Follow along as I share some photos from our day.

Front gate of Monk’s House

The path behind the Monk’s House gate

As the Monk’s House guidebook states, “Books dominated the house.” And books are the first thing you see as you enter through the low back doorway. They line the stairs to the second floor.

Off to the left is the original Monk’s House sitting room, furnished with pieces ranging from the 17th to the 20th centuries. The still life design on the fire screen is by Duncan Grant, with the needlework by his mother, Ethel Bartle Grant. The upholstered armchair to its right was Virginia’s favorite, featuring a print by Vanessa Bell.

Another view of the original Monk’s House sitting room, which was created when the Woolfs knocked down a partition wall in 1926. It combined areas for reading, writing, and eating. Vanessa Bell and Duncan Grant painted the dining table — with its geometric design of criss-cross strokes — and four chairs in the early 1930s.

The square coffee table in the center of the room is topped with tiles by Duncan Grant. They depict Venus at her toilet.

A table and six painted chairs with needlework panels designed by Vanessa Bell dominate the dining room. The needlework panels depict bowls of flowers against a window. Grant’s mother completed the embroidery.

The Monk’s House dining room fireplace

The oil portrait of Virginia Woolf painted by Vanessa Bell in 1912. It hangs on a wall between the stairway and the dining room at Monk’s House.

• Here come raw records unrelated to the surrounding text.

-- ==== Sys2Proof/Tests/Slice0.lean ====
section
/-! SUPPORT. The model's own tests. Every expected value is from spec/95_test_vectors.md or from an example of a
rule of spec/, named in the test's comment; the witnesses show states that meet the hypotheses of the
statements of Certificates/Slice0/Obligations.lean. -/

namespace Sys2Proof.Tests

set_option Elab.async false

open Sys2Proof.Machine

/-! States and helpers. -/

/-- The key of the source's vector (V1). -/
def key : Block := blockHex 0x2b7e151628aed2a6abf7158809cf4f3c

/-- The plaintext of the source's vector (V1). -/
def plain : Block := blockHex 0x3243f6a8885a308d313198a2e0370734

/-- The counter of the spec's examples. -/
def ctr0 : Block := blockHex 0xf0f1f2f3f4f5f6f7f8f9fafbfcfdfeff

/-- The block whose byte `k` holds `k` (section 2.4). -/
def ramp : Block := blockHex 0x000102030405060708090a0b0c0d0e0f

/-- The schedule of `key` is valid. -/
def keyed : State :=
  { State.reset with
    regKey := key, keyV := true, rk := schedule (roundKeyBy nextRoundKeyT key), rkv := 0x7FF#11 }

/-- Everything is valid: both schedules, the block and the counter. -/
def ready : State :=
  { keyed with
    ik := schedule (inverseRoundKey (rkAt keyed)), ikV := true
    regS := plain, sV := true, regCtr := ctr0, ctrV := true }

/-- Two blocks at 0x1000, byte `0x1000 + i` holding `i` as in program P3; one block to a cache line. -/
def bulk : State :=
  { ready with
    params := { Params.default with clb := 1, devCeil := 1 }
    nBlocks := 2#64, threads := 2#64, inBase := 0x1000#64, outBase := 0x2000#64
    mem := (List.range 31).map fun i => (0x1001 + i, BitVec.ofNat 8 (i + 1)) }

/-- The state of the rows of section 2.7, with `N = 8`, `T = 2`. -/
def eight : State :=
  { ready with nBlocks := 8#64, threads := 2#64, inBase := 0x1000#64, outBase := 0x2000#64 }

/-- The fatal state of program P5, with `ERRCODE = 0x13`. -/
def dead : State := { ready with fatal := true, errCode := 0x13#8 }

/-- `p` holds of the next state. -/
def after (o : Host.Outcome State Fault Refusal) (p : State → Bool) : Bool :=
  match o with
  | .next t => p t
  | .fault _ => false
  | .refused _ => false

/-- The command is answered `(rsp, rdata)`. -/
def answers (i : Instr) (s : State) (rsp : Rsp) (rdata : Block) : Bool :=
  after (exec i s) fun t => t.rsp == rsp && t.rdata == rdata

/-- The command faults with a code and changes no block, round key or byte. -/
def faults (i : Instr) (s : State) (code : Byte) : Bool :=
  after (exec i s) fun t => t == faulted code s

/-- The command leaves a block in `S`. -/
def leaves (i : Instr) (s : State) (v : Nat) : Bool := after (exec i s) fun t => t.regS == blockHex v && t.rsp == .ok

/-- The state with a block in `S`. -/
def withBlock (v : Nat) (s : State) : State := { s with regS := blockHex v, sV := true }

/-- The state with a key and its whole schedules. -/
def withKey (k : Nat) (s : State) : State :=
  let rk := schedule (roundKeyBy nextRoundKeyT (blockHex k))
  { s with
    regKey := blockHex k, keyV := true, rk := rk, rkv := 0x7FF#11
    ik := schedule (inverseRoundKey (roundKey rk)), ikV := true }

/-! Well-formedness: each check refuses an ill-formed command. -/

theorem test_wf_wrcfg_read_only :
    ∀ q ∈ [CfgReg.clb, .lanes, .devCeil, .devInfo, .gpuOffset, .gpuTile, .gpuTiles],
      (Instr.wrcfg q).wellFormed = false := by decide
theorem test_wf_kstept : (Instr.kstept 0).wellFormed = false ∧ (Instr.kstept 11).wellFormed = false := by decide
theorem test_wf_kassist : (Instr.kassist 0).wellFormed = false ∧ (Instr.kassist 11).wellFormed = false := by decide
theorem test_wf_round_index :
    ∀ i ∈ [Instr.rdrk 11, .rdik 11, .addrk 11, .venc 11, .venclast 11, .vdec 11, .vdeclast 11],
      i.wellFormed = false := by decide
theorem test_wf_bounds :
    ∀ i ∈ [Instr.kstept 1, .kstept 10, .kassist 1, .kassist 10, .rdrk 0, .rdrk 10, .rdik 10, .addrk 0, .venc 10,
      .venclast 10, .vdec 0, .vdeclast 10, .wrcfg .outBase, .rdcfg .gpuTiles], i.wellFormed = true := by decide
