-- ==== Sys2Proof/Machine/HostAccess.lean ====
section
/-! DEFINITION. The host primitives of 00_scope.md R14 with their preconditions (20_memory.md R70 to R74,
70_reset_and_hazards.md R210). -/

namespace Sys2Proof.Machine

/-- What a register reads as, zero-extended to 64 bits (10_state.md R21): CMD reads 0. -/
def State.readReg (s : State) : Reg → BitVec 64
  | .cmd => 0#64
  | .status => s.status.toByte.setWidth 64
  | .cfg => s.cfgByte.setWidth 64
  | .a => s.a.setWidth 64
  | .n => s.n.setWidth 64
  | .buflen => s.buflen.setWidth 64
  | .wcnt => s.wcnt.setWidth 64
  | .crc => s.crc.setWidth 64
  | .v => s.v

/-- The effect of a write that fits the register (R21, R24, R30, R70): CMD starts a command, STATUS and CRC ignore
it, CFG keeps bit 0, a length above its capacity is refused (R72), the others store the value. -/
def State.writeReg (s : State) (r : Reg) (value : Nat) : Host.Outcome State Fault Refusal :=
  match r with
  | .cmd => .next (s.issue (BitVec.ofNat 8 value))
  | .status => .next s
  | .cfg => .next { s with order := WordOrder.ofBit (value.testBit 0) }
  | .a => .next { s with a := BitVec.ofNat 32 value }
  | .n => .next { s with n := BitVec.ofNat 16 value }
  | .buflen => if value ≤ s.params.bufCap then .next { s with buflen := BitVec.ofNat 16 value } else .refused .buflenAboveCapacity
  | .wcnt => if value ≤ s.params.wcap then .next { s with wcnt := BitVec.ofNat 16 value } else .refused .wcntAboveCapacity
  | .crc => .next s
  | .v => .next { s with v := BitVec.ofNat 64 value }

/-- HostReadReg (R71): the register's number and exactly its width. -/
def hostReadReg (r width : Nat) (s : State) : Host.Outcome State Fault Refusal :=
  match Reg.ofNumber r with
  | none => .refused .noSuchRegister
  | some reg =>
    if width = reg.width then .next (s.observe (.reg reg (s.readReg reg))) else .refused .wrongWidth

/-- HostWriteReg (R71, R72): the number, the width, and a value that fits. -/
def hostWriteReg (r width value : Nat) (s : State) : Host.Outcome State Fault Refusal :=
  match Reg.ofNumber r with
  | none => .refused .noSuchRegister
  | some reg =>
    if width = reg.width then
      if value < 2 ^ reg.width then s.writeReg reg value else .refused .valueTooWide
    else .refused .wrongWidth

/-- HostReadBuf (R73): any cell inside the capacity, whatever BUFLEN. -/
def hostReadBuf (i : Nat) (s : State) : Host.Outcome State Fault Refusal :=
  if i < s.params.bufCap then .next (s.observe (.byte i (s.bufRead 0 i))) else .refused .bufIndexOutside

/-- HostWriteBuf (R73): BUFLEN does not change. -/
def hostWriteBuf (i : Nat) (b : Byte) (s : State) : Host.Outcome State Fault Refusal :=
  if i < s.params.bufCap then .next { s with buf := s.buf.write i b } else .refused .bufIndexOutside

/-- HostReadWord (R73): any cell inside the capacity, whatever WCNT. -/
def hostReadWord (k : Nat) (s : State) : Host.Outcome State Fault Refusal :=
  if k < s.params.wcap then .next (s.observe (.word k (s.wbufRead 0 k))) else .refused .wbufIndexOutside

/-- HostWriteWord (R73): WCNT does not change. -/
def hostWriteWord (k : Nat) (w : Word) (s : State) : Host.Outcome State Fault Refusal :=
  if k < s.params.wcap then .next { s with wbuf := s.wbuf.write k w } else .refused .wbufIndexOutside

/-- A primitive whose BUSY precondition holds. -/
def access (p : Primitive) (s : State) : Host.Outcome State Fault Refusal :=
  match p with
  | .readReg r width => hostReadReg r width s
  | .writeReg r width value => hostWriteReg r width value s
  | .readBuf i => hostReadBuf i s
  | .writeBuf i b => hostWriteBuf i b s
  | .readWord k => hostReadWord k s
  | .writeWord k w => hostWriteWord k w s
  | .reset => .next s.hostReset

/-- The host performs a primitive: while BUSY only a STATUS read or a reset is inside the contract (R210). -/
def perform (p : Primitive) (s : State) : Host.Outcome State Fault Refusal :=
  if s.status.busy && !p.allowedWhileBusy then .fault .accessWhileBusy else access p s

end Sys2Proof.Machine
end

The doorway, framed with roses, that leads from the garden to Virginia Woolf’s bedroom at Monk’s House

Virginia Woolf’s bedroom was part of an extension to Monk’s House built in 1929. It truly was a room of her own as one had to enter it from the garden, as in the photo above.

The fireplace in Virginia Woolf’s ground floor bedroom is decorated with tiles that were a gift from Vanessa Bell. They depict a ship with a lighthouse in the distance.

Virginia Woolf’s Writing Lodge, built in 1934 and and extended in the 1950s by Leonard for his companion Trekkie Parsons. The new space is now used as an exhibition room.

This table sits inside the Writing Lodge covered with her tortoiseshell glasses, folders with handwritten labels that she used for her manuscripts, pen and ink, newspapers, and wads of rumpled paper.

Just one view of the extensive Monk’s House garden, lovingly tended by Leonard, with the central part consisting of a series of small spaces enclosed by plants and joined by a network of narrow paths.

The Millstone Terrace, whose name comes from the millstones the Woolfs found in the garden.

The Fish Pond, one of three ponds Leonard installed, this one on a narrow strip of south-facing garden enclosed on three sides by flint walls.

The lawn at Monk’s House where the Woolfs played bowls and visitors today continue the tradition.